section
variable (b : Byte) (s : State)
@[simp] theorem emitByte_br : (emitByte b s).br = s.br := rfl
@[simp] theorem emitByte_hd : (emitByte b s).hd = s.hd := rfl
@[simp] theorem emitByte_opos : (emitByte b s).opos = s.opos + 1 := rfl
@[simp] theorem emitByte_expected : (emitByte b s).expected = s.expected := rfl
@[simp] theorem emitByte_bfinal : (emitByte b s).bfinal = s.bfinal := rfl
@[simp] theorem emitByte_btype : (emitByte b s).btype = s.btype := rfl
@[simp] theorem emitByte_hlit : (emitByte b s).hlit = s.hlit := rfl
@[simp] theorem emitByte_hdist : (emitByte b s).hdist = s.hdist := rfl
@[simp] theorem emitByte_hclen : (emitByte b s).hclen = s.hclen := rfl
@[simp] theorem emitByte_lidx : (emitByte b s).lidx = s.lidx := rfl
@[simp] theorem emitByte_mlen : (emitByte b s).mlen = s.mlen := rfl
@[simp] theorem emitByte_mdist : (emitByte b s).mdist = s.mdist := rfl
@[simp] theorem emitByte_slen : (emitByte b s).slen = s.slen := rfl
@[simp] theorem emitByte_snlen : (emitByte b s).snlen = s.snlen := rfl
@[simp] theorem emitByte_clt : (emitByte b s).clt = s.clt := rfl
@[simp] theorem emitByte_llt : (emitByte b s).llt = s.llt := rfl
@[simp] theorem emitByte_dt : (emitByte b s).dt = s.dt := rfl
@[simp] theorem emitByte_cllens : (emitByte b s).cllens = s.cllens := rfl
@[simp] theorem emitByte_lens : (emitByte b s).lens = s.lens := rfl
@[simp] theorem emitByte_phase : (emitByte b s).phase = s.phase := rfl
@[simp] theorem emitByte_s1 : (emitByte b s).s1 = BitVec.ofNat 16 ((s.s1.toNat + b.toNat) % adlerMod) := rfl
@[simp] theorem emitByte_s2 : (emitByte b s).s2 = BitVec.ofNat 16 ((s.s2.toNat + (s.s1.toNat + b.toNat) % adlerMod) % adlerMod) := rfl
@[simp] theorem emitByte_row : (emitByte b s).row = s.row := rfl
@[simp] theorem emitByte_col : (emitByte b s).col = s.col := rfl
@[simp] theorem emitByte_ft : (emitByte b s).ft = s.ft := rfl
@[simp] theorem emitByte_rowbytes : (emitByte b s).rowbytes = s.rowbytes := rfl
@[simp] theorem emitByte_bpp : (emitByte b s).bpp = s.bpp := rfl
@[simp] theorem emitByte_err : (emitByte b s).err = s.err := rfl
@[simp] theorem emitByte_inLen : (emitByte b s).inLen = s.inLen := rfl
@[simp] theorem emitByte_width : (emitByte b s).width = s.width := rfl
@[simp] theorem emitByte_height : (emitByte b s).height = s.height := rfl
@[simp] theorem emitByte_channels : (emitByte b s).channels = s.channels := rfl
@[simp] theorem emitByte_outLen : (emitByte b s).outLen = s.outLen := rfl
@[simp] theorem emitByte_pixLen : (emitByte b s).pixLen = s.pixLen := rfl
@[simp] theorem emitByte_inm : (emitByte b s).inm = s.inm := rfl
@[simp] theorem emitByte_out : (emitByte b s).out = Memory.write s.out s.opos.toNat b := rfl
@[simp] theorem emitByte_pix : (emitByte b s).pix = s.pix := rfl
@[simp] theorem emitByte_inMatch : (emitByte b s).inMatch = s.inMatch := rfl
@[simp] theorem emitByte_par : (emitByte b s).par = s.par := rfl
@[simp] theorem emitByte_sched : (emitByte b s).sched = s.sched := rfl
@[simp] theorem emitByte_rdata : (emitByte b s).rdata = s.rdata := rfl
@[simp] theorem emitByte_freeCtr : (emitByte b s).freeCtr = s.freeCtr := rfl
end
===============
● **What is required**
Each line shown above must be repeated exactly.

● **Solved exercise**
section
variable (b : Byte) (s : State)
@[simp] theorem emitByte_br : (emitByte b s).br = s.br := rfl
@[simp] theorem emitByte_hd : (emitByte b s).hd = s.hd := rfl
@[simp] theorem emitByte_opos : (emitByte b s).opos = s.opos + 1 := rfl
@[simp] theorem emitByte_expected : (emitByte b s).expected = s.expected := rfl
@[simp] theorem emitByte_bfinal : (emitByte b s).bfinal = s.bfinal := rfl
@[simp] theorem emitByte_btype : (emitByte b s).btype = s.btype := rfl
@[simp] theorem emitByte_hlit : (emitByte b s).hlit = s.hlit := rfl
@[simp] theorem emitByte_hdist : (emitByte b s).hdist = s.hdist := rfl
@[simp] theorem emitByte_hclen : (emitByte b s).hclen = s.hclen := rfl
@[simp] theorem emitByte_lidx : (emitByte b s).lidx = s.lidx := rfl
@[simp] theorem emitByte_mlen : (emitByte b s).mlen = s.mlen := rfl
@[simp] theorem emitByte_mdist : (emitByte b s).mdist = s.mdist := rfl
@[simp] theorem emitByte_slen : (emitByte b s).slen = s.slen := rfl
@[simp] theorem emitByte_snlen : (emitByte b s).snlen = s.snlen := rfl
@[simp] theorem emitByte_clt : (emitByte b s).clt = s.clt := rfl
@[simp] theorem emitByte_llt : (emitByte b s).llt = s.llt := rfl
@[simp] theorem emitByte_dt : (emitByte b s).dt = s.dt := rfl
@[simp] theorem emitByte_cllens : (emitByte b s).cllens = s.cllens := rfl
@[simp] theorem emitByte_lens : (emitByte b s).lens = s.lens := rfl
@[simp] theorem emitByte_phase : (emitByte b s).phase = s.phase := rfl
@[simp] theorem emitByte_s1 : (emitByte b s).s1 = BitVec.ofNat 16 ((s.s1.toNat + b.toNat) % adlerMod) := rfl
@[simp] theorem emitByte_s2 : (emitByte b s).s2 = BitVec.ofNat 16 ((s.s2.toNat + (s.s1.toNat + b.toNat) % adlerMod) % adlerMod) := rfl
@[simp] theorem emitByte_row : (emitByte b s).row = s.row := rfl
@[simp] theorem emitByte_col : (emitByte b s).col = s.col := rfl
@[simp] theorem emitByte_ft : (emitByte b s).ft = s.ft := rfl
@[simp] theorem emitByte_rowbytes : (emitByte b s).rowbytes = s.rowbytes := rfl
@[simp] theorem emitByte_bpp : (emitByte b s).bpp = s.bpp := rfl
@[simp] theorem emitByte_err : (emitByte b s).err = s.err := rfl
@[simp] theorem emitByte_inLen : (emitByte b s).inLen = s.inLen := rfl
@[simp] theorem emitByte_width : (emitByte b s).width = s.width := rfl
@[simp] theorem emitByte_height : (emitByte b s).height = s.height := rfl
@[simp] theorem emitByte_channels : (emitByte b s).channels = s.channels := rfl
@[simp] theorem emitByte_outLen : (emitByte b s).outLen = s.outLen := rfl
@[simp] theorem emitByte_pixLen : (emitByte b s).pixLen = s.pixLen := rfl
@[simp] theorem emitByte_inm : (emitByte b s).inm = s.inm := rfl
@[simp] theorem emitByte_out : (emitByte b s).out = Memory.write s.out s.opos.toNat b := rfl
@[simp] theorem emitByte_pix : (emitByte b s).pix = s.pix := rfl
@[simp] theorem emitByte_inMatch : (emitByte b s).inMatch = s.inMatch := rfl
@[simp] theorem emitByte_par : (emitByte b s).par = s.par := rfl
@[simp] theorem emitByte_sched : (emitByte b s).sched = s.sched := rfl
@[simp] theorem emitByte_rdata : (emitByte b s).rdata = s.rdata := rfl
@[simp] theorem emitByte_freeCtr : (emitByte b s).freeCtr = s.freeCtr := rfl
end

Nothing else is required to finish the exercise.